Inilah hukuman kelima yang diterima Hasyim setelah empat kali DKPP menjatuhkan sanksi “peringatan keras” pelanggaran etik kepada Komisioner KPU. Rupanya status “manusia kebal” Hasyim Asy’ari akhirnya tembus juga. Ia divonis pecat dari jabatan Ketua dan anggota KPU. Meski formal pemberhentian masih menunggu Keputusan Presiden, akan tetapi Presiden harus menjalankan amar Putusan DKPP No 90-PKE-DKPP/V/2024 tanggal 3 Juli 2024 tersebut.
Sesungguhnya pada Putusan DKPP sebelumnya yang memberi sanksi “peringatan keras terakhir” kepada Ketua KPU Hasyim Asy’ari, publik sudah berharap bahwa ia sudah dipecat. Moral kepemimpinan Hasyim sudah ambruk. Berdampak pada hal penting dan strategis yaitu penerimaan pendaftaran Gibran sebagai Cawapres PKPU No 19 tahun 2023 mengenai persyaratan batas usia 40 tahun yang belum diubah dengan PKPU baru.
Putusan DKPP No 90 tahun 2024 yang memecat Ketua KPU patut dijadikan momen untuk membongkar kembali berbagai kejahatan KPU khususnya soal proses Pilpres yang dinilai cacat moral dan hukum. KPU telah menjadi mainan istana untuk melaksanakan kepentingan politiknya. Karenanya tidak cukup implikasi dari Putusan itu hanya sekadar mengganti personal, akan tetapi lebih mendasar lagi.
Komisioner yang mudah disetir menghancurkan independensi KPU. Perlu dipertimbangkan komposisi KPU yang melibatkan kembali unsur partai politik peserta Pemilu.
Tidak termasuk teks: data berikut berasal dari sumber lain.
-- ==== Sys2Proof/Machine/Registers.lean ====
section
/-! DEFINITION. Host writes to registers (R14, R653 to R660): what a word's fields take, and what a write brings about at
once. Reads answered dead, the reads that reset a peak, and TABLE_LOAD's words (R493). -/

namespace Sys2Proof.Machine

/-- The state a row's meaning leads to: a write to a register with a row of its own has that row's effect. -/
def State.having (s : State) : Host.Outcome State Fault Refusal → State
  | .next t => t
  | .fault _ => s
  | .refused _ => s

/-- 0 for M0, 1 for M1. -/
def millFin (d : Die) : Fin 2 := if d = .m1 then 1 else 0

/-- The value that a written word gives a field. -/
def fieldIn (e : Fld × Nat × Nat) (val : Nat) : Nat := val / 2 ^ e.2.2 % 2 ^ e.1.row.width

/-- Fields whose write is carried out by their own effect alone (R470, R510). -/
def ownEffect (f : Fld) : Bool := [Fld.hostAdminEn, .cselLane, .cselSelEn].contains f

/-- A locked field (R658): bit 0 of the lock mask is key_limit_log2, bit 1 is surf_ppm. -/
def State.locked (s : State) (f : Fld) : Bool := bit (s.rd .lkLocked) (if f = .tallySurfPpm then 1 else 0)

/-- A write's part for one field, by its access code (R14, R658, R659). -/
def State.storeField (s : State) (d : Die) (off val : Nat) (e : Fld × Nat × Nat) : State :=
  let f := e.1
  let i := e.2.1
  let v := fieldIn e val
  match f.row.acc with
  | .rw => if ownEffect f then s else s.wr f d i v
  | .w1c => s.wr f d i (s.rd f d i - Nat.land (s.rd f d i) v)
  | .lk =>
    if !s.locked f then s.wr f d i v
    else if v = s.rd f d i then s else s.raise Reason.lockedWrite (f.block d i) off
  | .wo => if f = .tallySetSfLo then s.wr f d i v else s
  | .ro | .sh => s

/-- No transmitter is enabled (R89). -/
def State.noTransmitter (s : State) : Bool := (List.range 4).all fun n => !(s.hasCarrier n && s.on .dacTxEnable (faceOf n))

/-- A write of TALLY_SET_HI applies the new SF count, or is discarded with an event (R89, R90). A write of TALLY_SET_LO alone is
only kept; a tally set while it is stopped is also what the surface domain holds (assumption 59). -/
def State.tallySet (s : State) (hi : Nat) : State :=
  let new := s.rd .tallySetSfLo + 2 ^ 32 * hi
  if (s.on .tallyOriginLost || s.noTransmitter) && decide (s.sf < new) then
    let s := State.wrP { s with tally := new * sfLen + s.sfOff } .tallyOriginLost 0
    if s.tallyOn then s else s.wrs .m0 0 [(.surfHeldSf, new), (.surfEverHeld, 1)]
  else s.raiseField .tallySetSfHi .m0

/-- TALLY_SET (R89, R90). -/
def execTallySet (hi : BitVec 16) (s : State) : Host.Outcome State Fault Refusal := .next (s.tallySet hi.toNat)

/-- What a written trigger does (R41, R90, R190, R189, R239, R279, R293, R307, R315, R337, R355, R372, R440, R454, R461,
R464, R527, R584, R588, R606, R630, R660): the row of the command. -/
def State.trigger (s : State) (d : Die) (val : Nat) (e : Fld × Nat × Nat) : State :=
  let i := e.2.1
  let v := fieldIn e val
  let m := millFin d
  let c : Fin 2 := Fin.ofNat 2 i
  let o : Fin 512 := Fin.ofNat 512 i
  let l : Fin 24 := Fin.ofNat 24 i
  let whenOne (o : Host.Outcome State Fault Refusal) : State := if v = 1 then s.having o else s
  match e.1 with
  | .winzClearAll => whenOne (execWinzCntClr d (Fin.ofNat 4 i) s)
  | .accClearAll => if v = 1 then s.wrs .m0 0 [(.accPartialWrites, 0), (.accDeadAccesses, 0)] else s
  | .acqRestart => whenOne (execAcqRestart (Fin.ofNat 4 d.carrier) s)
  | .slipClearAll => whenOne (execSlipClr m c s)
  | .decClearAll => whenOne (execDecCntClr m c s)
  | .frmMsgTxData => s.having (execMsgTxWrite m c (BitVec.ofNat 8 v) s)
  | .frmClearAll => whenOne (execFrmCntClr m c s)
  | .lgRefRestart => whenOne (execRefRestart (Fin.ofNat 4 i) s)
  | .oduApsTxLevel => s.having (execApsTx m o (Fin.ofNat 8 v) s)
  | .oduClearAll => whenOne (execOduCntClr m o s)
  | .laneInjSingle => whenOne (execInjSingle m l s)
  | .laneInjBurst => whenOne (execInjBurst m l s)
  | .timPstep => s.having (execTimPstep (BitVec.ofNat 32 v) s)
  | .ppsRealign => whenOne (execPpsRealign (Fin.ofNat 4 i) s)
  | .clkRealign => whenOne (execClkRealign (Fin.ofNat 4 i) s)
  | .candWtrClear => whenOne (execWtrClear (Fin.ofNat 14 i) s)
  | .pwrLampClearAll => whenOne (execLampClear s)
  | .memCeFree => if v = 0 then s else s.having (execCeFree d (BitVec.ofNat 16 v) s)
  | .memCntClear => whenOne (execMemCntClear d s)
  | .auxCal => whenOne (execAuxCal d s)
  | .auxRegStart => whenOne (execRegStart d s)
  | .assayBatchGo => whenOne (execAssayBatch [] s)
  | .chipSvnCommit => whenOne (execSvnCommit s)
  | .tallySetSfHi => s.tallySet v
  | _ => s

/-- What a stored field brings about at once; `old` is the state before the write. -/
def State.written (s old : State) (d : Die) (val : Nat) (e : Fld × Nat × Nat) : State :=
  let f := e.1
  let i := e.2.1
  match f with
  | .dacOeTxdisForce => s.txdisUpdate d
  | .loopMode => s.biasMode d i
  | .biasCode => s.wr .biasHost d i (s.rd .biasCode d i)
  | .loopPushpull =>
    if s.rd .loopState d i = 1 ∧ s.rd f d i ≠ old.rd f d i then s.biasArms d i else s
  | .oduApsPersist =>
    if s.rd f d i = old.rd f d i then s else (List.range 8).foldl (fun s l => s.wr .apsRun d (i * 8 + l) 0) s
  | .oduTimAct => s.ctxUpdate 3 d i
  | .laneChkEn =>
    if !s.on f d i then s.wr .laneChkLock d i 0
    else if old.on f d i then s
    else
      let s := s.wrs d i [(.prbsErrs, 0), (.prbsBits, 0), (.laneChkLock, 0)]
      if s.on .laneBlockLock d i then s.having (execBlockLockLost (millFin d) (Fin.ofNat 24 i) s) else s
  | .pairSelForce => if s.on .pairEn d i && s.on .pairRoleActive d i then s.pairSelect d i else s
  | .hostAdminEn => s.adminEn (fieldIn e val == 1)
  | .cselLane => s.cselWrite i (val % 64) (bit val 6)
  | .auxRefEn => s.refWritten d
  | .tagSeed => s.wr .tagSeedPend d 0 1
  | _ => s

/-- The announced fields of a carrier's receive set refuse the host while they are staged (R76); a bias of a loop in
ACQUIRE or TRACK (R140); a generator or checker of an UP crosscut link (R373). The field that the event names. -/
def State.wordRefused (s : State) (d : Die) (val : Nat) (fs : List (Fld × Nat × Nat)) : Option (Fld × Nat) :=
  fs.findSome? fun e =>
    let i := e.2.1
    match e.1 with
    | .lrxEntH => if s.on .lrxAnnStaged d i then some (.lrxEntH, i) else none
    | .biasCode => if 2 ≤ s.rd .loopState d (i / 6) ∧ i < 12 then some (.biasCode, i) else none
    | .laneGenEn | .laneChkEn =>
      if fieldIn e val = 1 ∧ s.on .xcLinkUp d ∧ s.onLink d i then some (.laneGenEn, i) else none
    | _ => none

/-- A timing register of M1: its writes are discarded (R433). -/
def timingWord (fs : List (Fld × Nat × Nat)) : Bool :=
  fs.any fun e => [Blk.tim, .pps, .clk, .cand, .csel].contains e.1.row.blk

/-- A whole word written to a register (R14, R58, R653): its RW, W1C and LK fields, then its staged fields, then what the
write brings about, then its triggers. -/
def State.writeFields (s : State) (w : Window) (off val : Nat) (fs : List (Fld × Nat × Nat)) : State :=
  let d := w.store
  if d = .m1 ∧ timingWord fs then s else
  match s.wordRefused d val fs with
  | some e => s.raiseField e.1 d e.2
  | none =>
    let old := s
    let s := fs.foldl (fun s e => s.storeField d off val e) s
    let s := if fs.any fun e => e.1.row.acc = .sh then s.shWrite w off val else s
    let s := fs.foldl (fun s e => s.written old d val e) s
    let s := if timingWord fs then s.timWritten old else s
    fs.foldl (fun s e => s.trigger d val e) s

/-- A whole word written to a BAR0 address (R17, R505, R649 to R652). -/
def State.regWord (s : State) (addr val : Nat) : State :=
  match s.access addr with
  | .reserved => s
  | .blockOff b => s.deadAccess b (addr % 0x400000) true
  | .unreachable d => s.unreachableAccess d
  | .word w fs => s.writeFields w (addr % 0x400000) val fs

/-- Consecutive words in rising order, a last one written in part counted (R653). -/
def State.writeBytes (s : State) (addr : Nat) : List Byte → State
  | a :: b :: c :: d :: l => (s.regWord addr (leNat [a, b, c, d])).writeBytes (addr + 4) l
  | [] => s
  | _ => s.inc .accPartialWrites .m0

/-- The pages bound to a function, by die and then number (R430, R472). -/
def State.boundPages (s : State) (fn : Nat) : List (Die × Nat) :=
  [Die.m0, .m1].flatMap fun d => ((List.range 256).filter fun p => (s.pageFuncs d p).contains fn).map fun p => (d, p)

/-- The BAR0 address that an address in a virtual function's BAR0 stands for (R430, R472): its k-th bound page; none for its
control block, which is read-only, and beyond. -/
def State.vfAddr (s : State) (v addr : Nat) : Option Nat :=
  if 0x20000 ≤ addr then none
  else ((s.boundPages (v + 1))[addr / 0x100]?).map fun e =>
    0x400000 * (1 + b2n (e.1 == .m1)) + 0xE0000 + e.2 * 0x100 + addr % 0x100

/-- The bytes of a host write at a BAR0 address (R653). -/
def State.hostWrite (s : State) (addr : Nat) (data : List Byte) : State :=
  if addr % 4 ≠ 0 ∨ data.length < 4 then s.inc .accPartialWrites .m0 else s.writeBytes addr data

/-- Words of a VF's BAR0 (R430, R472). -/
def State.vfWrite (s : State) (v addr : Nat) : List Byte → State
  | a :: b :: c :: d :: l =>
    (match s.vfAddr v addr with
      | some x => s.regWord x (leNat [a, b, c, d])
      | none => s).vfWrite v (addr + 4) l
  | [] => s
  | _ => s.inc .accPartialWrites .m0

/-- The mask bit of a vector (R504): a message that waits is sent when it clears. -/
def State.maskVector (s : State) (fn vec : Nat) (masked : Bool) : State :=
  let s : State := { s with msixMasked := s.msixMasked.filter (· != (fn, vec)) }
  if masked then { s with msixMasked := s.msixMasked ++ [(fn, vec)] }
  else if s.msixWaiting.contains (fn, vec) then
    State.msix { s with msixWaiting := s.msixWaiting.filter (· != (fn, vec)) } fn vec
  else s

/-- REGISTER_WRITE (R14, R472, R473, R653). -/
def execRegisterWrite (tgt : WriteTarget) (data : List Byte) (s : State) : Host.Outcome State Fault Refusal :=
  match tgt with
  | .bar0 a => .next (s.hostWrite a.toNat data)
  | .vfBar0 v a => .next (if a.toNat % 4 ≠ 0 ∨ data.length < 4 then s.inc .accPartialWrites .m0 else s.vfWrite v a.toNat data)
  | .symbolRate => .next (s.shWrite .pkg symRateOff (leNat data))
  | .sriov => .next (if s.rd .numVfs = 0 ∧ leNat data ≤ 64 then s.wrP .numVfs (leNat data) else s)
  | .msixMask fn vec => .next (if vec < s.msixSize fn then s.maskVector fn vec (bit (leNat data) 0) else s)

/-- BLOCK_OFF_ACCESS (R5, R505, R649, R651, R652, R660). -/
def execBlockOffAccess (addr : BitVec 26) (write : Bool) (s : State) : Host.Outcome State Fault Refusal :=
  let a := addr.toNat / 4 * 4
  match s.access a with
  | .blockOff b => .next (if write then s.deadAccess b (a % 0x400000) true else s.deadRead b (a % 0x400000))
  | .reserved | .unreachable _ | .word _ _ => .next s

/-- DIE_UNREACHABLE_ACCESS (R17, R660). -/
def execDieUnreachableAccess (addr : BitVec 26) (write : Bool) (s : State) : Host.Outcome State Fault Refusal :=
  match s.access (addr.toNat / 4 * 4) with
  | .unreachable d => .next (if write then s.unreachableAccess d else s.unreachableRead d)
  | .reserved | .blockOff _ | .word _ _ => .next s

/-- REG_ACC_CLR (R660). -/
def execRegAccClr (s : State) : Host.Outcome State Fault Refusal :=
  .next (s.wrs .m0 0 [(.accPartialWrites, 0), (.accDeadAccesses, 0)])

/-- TEMP_PEAK_READ (R542, R655): the word, then the peak starts again at the present temperature. -/
def execTempPeakRead (t : Die) (s : State) : Host.Outcome State Fault Refusal :=
  if !s.has t then .next { s with readData := 0 }
  else .next { s.wr .pdieTempPeak .m0 t.code (s.rd .pdieTemp .m0 t.code) with
    readData := s.rd .pdieTemp .m0 t.code + 2 ^ 12 * s.rd .pdieTempPeak .m0 t.code }

/-- The die has a queue of this number (R603). -/
def Die.hasQueue (t : Die) (q : Nat) : Bool :=
  if t.isFace then decide (q ≤ 10) else if t.isMill then decide (q ≤ 18) else decide (q ≤ 4)

/-- QUEUE_HWM_READ (R603, R605, R655): `occ` and `peak` are the present occupancy and the highest since the last read. -/
def execQueueHwmRead (t : Die) (q : Fin 32) (occ peak : BitVec 16) (s : State) : Host.Outcome State Fault Refusal :=
  .next <| s.readReg t .queueOccupancy q fun s =>
    if !Die.hasQueue t q then (s, 0) else
    let high := max (s.rd .queueHwm t q) (max peak.toNat occ.toNat)
    (s.wrs t q [(.queueOccupancy, occ.toNat), (.queueHwm, occ.toNat)], occ.toNat + 2 ^ 16 * high)

/-- The words of a running load, at consecutive offsets (R493): the state, and how many a domain in Deep sleep or Off
discarded. -/
def State.loadWords (s : State) (addr n : Nat) : List Word → State × Nat
  | [] => (s, n)
  | w :: l =>
    let dead := match s.access addr with
      | .blockOff _ => 1
      | .reserved | .unreachable _ | .word _ _ => 0
    (s.regWord addr w.toNat).loadWords (addr + 4) (n + dead) l

/-- The base of a die's window in BAR0 (R649). -/
def Die.windowBase (d : Die) : Nat := 0x400000 * (if d.isFace then 4 + d.carrier else if d.isBin then 8 + b2n (d == .b1) else 1 + b2n (d == .m1))

/-- TABLE_LOAD (R5, R493): `words` is what host memory holds at the address of the descriptor. -/
def execTableLoad (d : Desc) (words : List Word) (s : State) : Host.Outcome State Fault Refusal :=
  let t := d.mill
  let off := d.arg0.toNat
  let n := d.at 32 2
  let bad := dieTargetBad d || decide (2 ^ 24 ≤ off) || off % 4 != 0 || n == 0 || decide (4096 < n) || decide (0x400000 < off + 4 * n) ||
    !d.clearFrom 34
  .next <| s.take 0x09 d bad fun s => s.onTarget 0x09 d t t.anchor fun s =>
    if s.on .viewFrozen t then s.finish 0x09 d .retry
    else
      let r := s.loadWords (Die.windowBase t + off) 0 ((words ++ List.replicate n 0).take n)
      { r.1 with loads := r.1.loads ++ [⟨⟨0x09, d⟩, t, r.2⟩] }

end Sys2Proof.Machine
end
Saat peserta Pemilu terlibat dahulu KPU dapat bekerja lebih obyektif dan terkontrol. Atau, kalaupun Komisioner tetap seperti saat ini, maka Bawaslu mesti diperkokoh dengan representasi kekuatan pengawasan dari peserta Pemilu.
Putusan DKPP yang telah membuat KPU menangis harus menjadi pelajaran untuk mengambil manfaat dari semangat pengorbanan. Buang personal yang tidak cakap dan tidak berintegritas. Singkirkan budaya hedonis yang berputar hanya pada dunia materi. Saatnya kembali untuk bersikap mulia serta bertindak agamis dan ideologis.
Terngiang kembali suara Ketua KPU yang berkhutbah Idul Adha tentang manusia berkarakter binatang yang harus “disembelih” sebagai nilai dari ibadah kurban. Ternyata hari-hari ini terbukti bahwa Hasyim Asy’ari Ketua KPU itu yang telah menyembelih dirinya sendiri. Ia menjadi orang paling bodoh di muka bumi.
Ironisnya Hasyim saat itu menasihati dan mengajak Jokowi, “jama’ah spesial” dan “boss”-nya untuk sama-sama menyembelih perilaku hewan yang melekat pada insan.
Mungkin Jokowi pun akan bunuh diri tidak lama lagi. Dua dewa penolong Jokowi telah mati, yaitu Anwar Usman dan Hasyim Asy’ari.